• Information provided:
/-! ### `State.setStatus` -/

section
variable (s : State) (x : Status)
@[simp] theorem State.setStatus_cfg : (s.setStatus x).cfg = s.cfg := rfl
@[simp] theorem State.setStatus_port : (s.setStatus x).port = s.port := rfl
@[simp] theorem State.setStatus_status : (s.setStatus x).status = x := rfl
@[simp] theorem State.setStatus_err : (s.setStatus x).err = s.err := rfl
@[simp] theorem State.setStatus_sensorStatus : (s.setStatus x).sensorStatus = s.sensorStatus := rfl
@[simp] theorem State.setStatus_mode : (s.setStatus x).mode = s.mode := rfl
@[simp] theorem State.setStatus_bound : (s.setStatus x).bound = s.bound := rfl
@[simp] theorem State.setStatus_calraw : (s.setStatus x).calraw = s.calraw := rfl
@[simp] theorem State.setStatus_dig : (s.setStatus x).dig = s.dig := rfl
@[simp] theorem State.setStatus_raw0 : (s.setStatus x).raw0 = s.raw0 := rfl
@[simp] theorem State.setStatus_raw1 : (s.setStatus x).raw1 = s.raw1 := rfl
@[simp] theorem State.setStatus_adcP : (s.setStatus x).adcP = s.adcP := rfl
@[simp] theorem State.setStatus_adcT : (s.setStatus x).adcT = s.adcT := rfl
@[simp] theorem State.setStatus_adcH : (s.setStatus x).adcH = s.adcH := rfl
@[simp] theorem State.setStatus_temp : (s.setStatus x).temp = s.temp := rfl
@[simp] theorem State.setStatus_press : (s.setStatus x).press = s.press := rfl
@[simp] theorem State.setStatus_hum : (s.setStatus x).hum = s.hum := rfl
@[simp] theorem State.setStatus_slp : (s.setStatus x).slp = s.slp := rfl
@[simp] theorem State.setStatus_avgT : (s.setStatus x).avgT = s.avgT := rfl
@[simp] theorem State.setStatus_avgH : (s.setStatus x).avgH = s.avgH := rfl
@[simp] theorem State.setStatus_setStatus (y : Status) : (s.setStatus x).setStatus y = s.setStatus y := rfl
@[simp] theorem State.setStatus_self : s.setStatus s.status = s := rfl
end

/-! ### `State.setErr` -/

section
variable (s : State) (x : BitVec 2)
@[simp] theorem State.setErr_cfg : (s.setErr x).cfg = s.cfg := rfl
@[simp] theorem State.setErr_port : (s.setErr x).port = s.port := rfl
@[simp] theorem State.setErr_status : (s.setErr x).status = s.status := rfl
@[simp] theorem State.setErr_err : (s.setErr x).err = x := rfl
@[simp] theorem State.setErr_sensorStatus : (s.setErr x).sensorStatus = s.sensorStatus := rfl
@[simp] theorem State.setErr_mode : (s.setErr x).mode = s.mode := rfl
@[simp] theorem State.setErr_bound : (s.setErr x).bound = s.bound := rfl
@[simp] theorem State.setErr_calraw : (s.setErr x).calraw = s.calraw := rfl
@[simp] theorem State.setErr_dig : (s.setErr x).dig = s.dig := rfl
@[simp] theorem State.setErr_raw0 : (s.setErr x).raw0 = s.raw0 := rfl
@[simp] theorem State.setErr_raw1 : (s.setErr x).raw1 = s.raw1 := rfl
@[simp] theorem State.setErr_adcP : (s.setErr x).adcP = s.adcP := rfl
@[simp] theorem State.setErr_adcT : (s.setErr x).adcT = s.adcT := rfl
@[simp] theorem State.setErr_adcH : (s.setErr x).adcH = s.adcH := rfl
@[simp] theorem State.setErr_temp : (s.setErr x).temp = s.temp := rfl
@[simp] theorem State.setErr_press : (s.setErr x).press = s.press := rfl
@[simp] theorem State.setErr_hum : (s.setErr x).hum = s.hum := rfl
@[simp] theorem State.setErr_slp : (s.setErr x).slp = s.slp := rfl
@[simp] theorem State.setErr_avgT : (s.setErr x).avgT = s.avgT := rfl
@[simp] theorem State.setErr_avgH : (s.setErr x).avgH = s.avgH := rfl
@[simp] theorem State.setErr_setErr (y : BitVec 2) : (s.setErr x).setErr y = s.setErr y := rfl
@[simp] theorem State.setErr_self : s.setErr s.err = s := rfl
end

/-! ### `State.setSensorStatus` -/

section
variable (s : State) (x : BitVec 8)
@[simp] theorem State.setSensorStatus_cfg : (s.setSensorStatus x).cfg = s.cfg := rfl
@[simp] theorem State.setSensorStatus_port : (s.setSensorStatus x).port = s.port := rfl
@[simp] theorem State.setSensorStatus_status : (s.setSensorStatus x).status = s.status := rfl
@[simp] theorem State.setSensorStatus_err : (s.setSensorStatus x).err = s.err := rfl
@[simp] theorem State.setSensorStatus_sensorStatus : (s.setSensorStatus x).sensorStatus = x := rfl
@[simp] theorem State.setSensorStatus_mode : (s.setSensorStatus x).mode = s.mode := rfl
@[simp] theorem State.setSensorStatus_bound : (s.setSensorStatus x).bound = s.bound := rfl
@[simp] theorem State.setSensorStatus_calraw : (s.setSensorStatus x).calraw = s.calraw := rfl
@[simp] theorem State.setSensorStatus_dig : (s.setSensorStatus x).dig = s.dig := rfl
@[simp] theorem State.setSensorStatus_raw0 : (s.setSensorStatus x).raw0 = s.raw0 := rfl
@[simp] theorem State.setSensorStatus_raw1 : (s.setSensorStatus x).raw1 = s.raw1 := rfl
@[simp] theorem State.setSensorStatus_adcP : (s.setSensorStatus x).adcP = s.adcP := rfl
@[simp] theorem State.setSensorStatus_adcT : (s.setSensorStatus x).adcT = s.adcT := rfl
@[simp] theorem State.setSensorStatus_adcH : (s.setSensorStatus x).adcH = s.adcH := rfl
@[simp] theorem State.setSensorStatus_temp : (s.setSensorStatus x).temp = s.temp := rfl
@[simp] theorem State.setSensorStatus_press : (s.setSensorStatus x).press = s.press := rfl
@[simp] theorem State.setSensorStatus_hum : (s.setSensorStatus x).hum = s.hum := rfl
@[simp] theorem State.setSensorStatus_slp : (s.setSensorStatus x).slp = s.slp := rfl
@[simp] theorem State.setSensorStatus_avgT : (s.setSensorStatus x).avgT = s.avgT := rfl
@[simp] theorem State.setSensorStatus_avgH : (s.setSensorStatus x).avgH = s.avgH := rfl
@[simp] theorem State.setSensorStatus_setSensorStatus (y : BitVec 8) : (s.setSensorStatus x).setSensorStatus y = s.setSensorStatus y := rfl
@[simp] theorem State.setSensorStatus_self : s.setSensorStatus s.sensorStatus = s := rfl
end

/-! ### `State.setMode` -/

section
variable (s : State) (x : BitVec 2)
@[simp] theorem State.setMode_cfg : (s.setMode x).cfg = s.cfg := rfl
@[simp] theorem State.setMode_port : (s.setMode x).port = s.port := rfl
@[simp] theorem State.setMode_status : (s.setMode x).status = s.status := rfl
@[simp] theorem State.setMode_err : (s.setMode x).err = s.err := rfl
@[simp] theorem State.setMode_sensorStatus : (s.setMode x).sensorStatus = s.sensorStatus := rfl
@[simp] theorem State.setMode_mode : (s.setMode x).mode = x := rfl
@[simp] theorem State.setMode_bound : (s.setMode x).bound = s.bound := rfl
@[simp] theorem State.setMode_calraw : (s.setMode x).calraw = s.calraw := rfl
@[simp] theorem State.setMode_dig : (s.setMode x).dig = s.dig := rfl
@[simp] theorem State.setMode_raw0 : (s.setMode x).raw0 = s.raw0 := rfl
@[simp] theorem State.setMode_raw1 : (s.setMode x).raw1 = s.raw1 := rfl
@[simp] theorem State.setMode_adcP : (s.setMode x).adcP = s.adcP := rfl
@[simp] theorem State.setMode_adcT : (s.setMode x).adcT = s.adcT := rfl
@[simp] theorem State.setMode_adcH : (s.setMode x).adcH = s.adcH := rfl
@[simp] theorem State.setMode_temp : (s.setMode x).temp = s.temp := rfl
@[simp] theorem State.setMode_press : (s.setMode x).press = s.press := rfl
@[simp] theorem State.setMode_hum : (s.setMode x).hum = s.hum := rfl
@[simp] theorem State.setMode_slp : (s.setMode x).slp = s.slp := rfl
@[simp] theorem State.setMode_avgT : (s.setMode x).avgT = s.avgT := rfl
@[simp] theorem State.setMode_avgH : (s.setMode x).avgH = s.avgH := rfl
@[simp] theorem State.setMode_setMode (y : BitVec 2) : (s.setMode x).setMode y = s.setMode y := rfl
@[simp] theorem State.setMode_self : s.setMode s.mode = s := rfl
end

• About this task: List all lines above in which the string "adcH" appears.

• Reply:
@[simp] theorem State.setStatus_adcH : (s.setStatus x).adcH = s.adcH := rfl
@[simp] theorem State.setErr_adcH : (s.setErr x).adcH = s.adcH := rfl
@[simp] theorem State.setSensorStatus_adcH : (s.setSensorStatus x).adcH = s.adcH := rfl
@[simp] theorem State.setMode_adcH : (s.setMode x).adcH = s.adcH := rfl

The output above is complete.